We are enjoying your blog from Idaho, USA. Hoping to do the same trip someday soon. My daughter just left Florence a month ago, so it was fun to see some of the same pictures. Hope you managed to squeeze in some gelato!

Karen 23rd June 2019 - 1:23 pm

Thank you for your lovely comment, I am glad you are enjoying our blog. We did indeed manage quite a lot of gelato! We would love to tour America someday but it is difficult to get visas.

Giulia latini 24th June 2019 - 4:08 am

I’m so sorry but I was unable to find prices of the camping sites.

George 24th June 2019 - 9:21 am

Hi Giulia,

Thanks for your comment, we hope you’re enjoying the blog.

Sorry, but we haven’t included pricing for campsites as each site generally has quite complex tariffs. For example, at Barco Reale, they have 6 different types of pitch, and they charge on top of that per adult, child, pet, additional car, wifi etc. If we try to include all of the details then it will get very complex, and will quickly go out of date.

If you think it would help, we could start putting an overall cost that we paid, and indicate if a site includes discounts for ACSI card etc. But we think it’s still best to estimate your price on the campsites own website or by calling them direct.

mary 26th June 2019 - 3:04 am

Hopefully in a few more years, we will once again return to being a welcoming country to visit.

George 26th June 2019 - 12:57 pm

It’s not so much a welcoming issue for us, just that entry tourist visas (for UK citizens) are limited to 3 months by default, and you have to leave for a while before you can re-enter. Too many re-entries can also be frowned upon.

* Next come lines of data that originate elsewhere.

theorem witness_EngineCommandsAreQueued :
    (aeRegs (.vand 1 2 3 0 4 false)).isSome = true
    ∧ (let s := engined; let r : AeRegs := { hd := 1, ha := 2, hb := 3, hl := 0, sc := 4, xs := false }; aeRegs (.vand 1 2 3 0 4 false) = some r ∧ s.cmds = [] ∧ s.ready r.sources [] false = true
      ∧ s.commandFail s.issuer (.vand 1 2 3 0 4 false) (s.rdH 1) (s.rdH 2) (s.rdH 3) (s.rdH 0) (decide ((0 : HReg) ≠ 0)) (some (s.rd 4, s.rd 5)) = none
      ∧ quietB s = true ∧ s.src.id = s.me.id ∧ s.me.status.tl < 2
      ∧ (s.commandFail s.issuer (.vgather 1 2 3 0 4 false) (s.rdH 1) (s.rdH 2) (s.rdH 3) (s.rdH 0) false (some (s.rd 4, s.rd 5))).isSome = false
      ∧ (s.commandFail s.issuer (.mma 1 2 3 0 0 false) (s.rdH 1) (s.rdH 2) (s.rdH 3) (s.rdH 0) false none).isSome = true)
    ∧ (let c := command (.vand 1 2 3 0 4 false) .waiting; let s := { engined with cmds := [(0, c), (1, { c with id := 1 })] }
       2 ≤ (s.queueOf s.myCore .vector).length ∧ s.cmds.all (fun c => !c.2.owed) = true)
    ∧ (there.rdH 0).toNat % 16 ∉ [1, 2, 3] := by decide +kernel

/-- R240: the images, the pair and the format are captured, and the unit sees the command 2 cycles later. -/
theorem test_dispatch : runs (.vand 1 2 3 0 4 false) engined (fun t => (t.cmds.get? 1).any fun c => c.ha == one 4 && c.target == 16 && c.control == 0x12340001 && c.readyAt == 2
      && t.agenda == [{ due := 2, ev := .vectorGrant 0, arg := [] }]) = true
    ∧ trapped (.mma 1 2 3 0 0 false) engined = some (3072 + 7 * 32 + 1, 0) := by decide +kernel

/-- A ring descriptor (R248): SLOTS and SLOTB of INT32 tiles, one by one, at 64 of the own scratchpad; HEAD 0. -/
def ring (slots tail core : Nat) : Nat := core * 2 ^ 22 + 64 + tail * 2 ^ 48 + slots * 2 ^ 64 + 2 ^ 80 + 2 ^ 96 + 2 ^ 112 + 9 * 2 ^ 128

/-- The descriptor stands at 32 of the scratchpad that s1 points into, and, if `set`, in the ring table. -/
def ringed (slots tail : Nat) (set : Bool) : State :=
  let s := strand (regs [(1, 31 * 2 ^ 22 + 32), (2, 31 * 2 ^ 22 + 16)])
  let s := if set then s.setRing 0 2 (BitVec.ofNat 256 (ring slots tail 0)) else s
  { s with mem := s.mem.writeBytes (poolKey 0 (2 * 16384 + 32)) (leBytes 32 (ring slots 0 31)) }

theorem witness_EngineInstructionsAct_rings :
    (let s := ringed 4 0 false
     s.src.pred 0 = true ∧ s.ready [srcA 1 true] [] false = true ∧ (s.rd 1).toNat % 32 = 0 ∧ s.ownPad s.issuer (s.rd 1).toNat 32 = some (0, 2 * 16384 + 32)
      ∧ s.ringOk s.issuer (BitVec.ofNat 256 (leNat (s.bytesAt (poolKey 0 (2 * 16384 + 32)) 32))) = true ∧ s.ringBusy s.myCore 0 2 = false ∧ s.me.status.tl < 2)
    ∧ (let s := ringed 1025 0 false; s.ringOk s.issuer (BitVec.ofNat 256 (leNat (s.bytesAt (poolKey 0 (2 * 16384 + 32)) 32))) = false)
    ∧ (let s := ringed 4 0 false; let c := { command (.vand 1 2 3 0 4 false) .running with ha := 0x20002 }; ({ s with cmds := [(0, c)] } : State).ringBusy s.myCore 0 2 = true)
    ∧ (let r := fun (s : State) => (s.core s.myCore).rings.get 0 2
       (r (ringed 4 0 false)).toNat / 2 ^ 64 % 2 ^ 16 = 0 ∧ (r (ringed 4 4 true)).toNat / 2 ^ 64 % 2 ^ 16 = 4 ∧ (r (ringed 4 4 true)).toNat / 2 ^ 48 % 2 ^ 16 = 4
        ∧ (r (ringed 4 3 true)).toNat / 2 ^ 48 % 2 ^ 16 = 3 ∧ quietB (ringed 4 3 true) = true) := by decide +kernel

theorem test_rings : runs (.rset 2 1 false 0) (ringed 4 0 false) (fun t => t.agenda == [{ due := 0, ev := .ringLoad 0 2, arg := [ring 4 0 0] }]) = true
    ∧ runs (.ringLoad 0 2) { there with arg := [ring 4 0 0] } (fun t => (t.core 0).rings == [(2, BitVec.ofNat 256 (ring 4 0 0))]) = true
    ∧ runs (.rpush 2 0) (ringed 4 3 true) (fun t => (t.core 0).rings == [(2, BitVec.ofNat 256 (ring 4 4 0))]) = true
    ∧ runs (.rpush 2 0) (ringed 4 4 true) (fun t => t.flow == .wait) = true ∧ trapped (.rpush 3 0) (ringed 4 4 true) = some (3072 + 7 * 32 + 9, 0)
    ∧ trapped (.rset 2 2 false 0) (ringed 4 0 false) = some (3072 + 7 * 32 + 9, 5) := by decide +kernel

/-- The record of a FAULTED command at 192 of the scratchpad, s1 its address. -/
def recordAt (c : Cmd) (w : Nat) (f : State → State) : State :=
  let s := f (mapped 0x3f (regs [(1, 31 * 2 ^ 22 + 192), (2, w)]))
  { s with mem := s.mem.writeBytes (poolKey 0 (2 * 16384 + 192)) (c.record 4) }
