-- ==== Sys2Proof/Word.lean ====
section
/-! DEFINITION. The word types of the Scefoim G4 and the sparse map type. -/

namespace Sys2Proof

/-- A register or a memory-mapped register (R160, R162). -/
abbrev Word := BitVec 64

/-- One byte of storage (R104). -/
abbrev Byte := BitVec 8

/-- An instruction lane or a 32-bit memory word (R151). -/
abbrev Lane := BitVec 32

/-- Sparse data by number: pairs of key and value. -/
abbrev NMap (α : Type) := List (Nat × α)

end Sys2Proof
end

At the moment our best plan is to come over, buy and register an RV through an LLC, and then tour for 3 months, store the RV, return to the UK and work for another 3 months, go back out to the US and take the RV out of storage, and repeat. However, it’s a big step as we’d need to find the funds for all the flying and managing an RV in the US as well as a place to stay in the UK.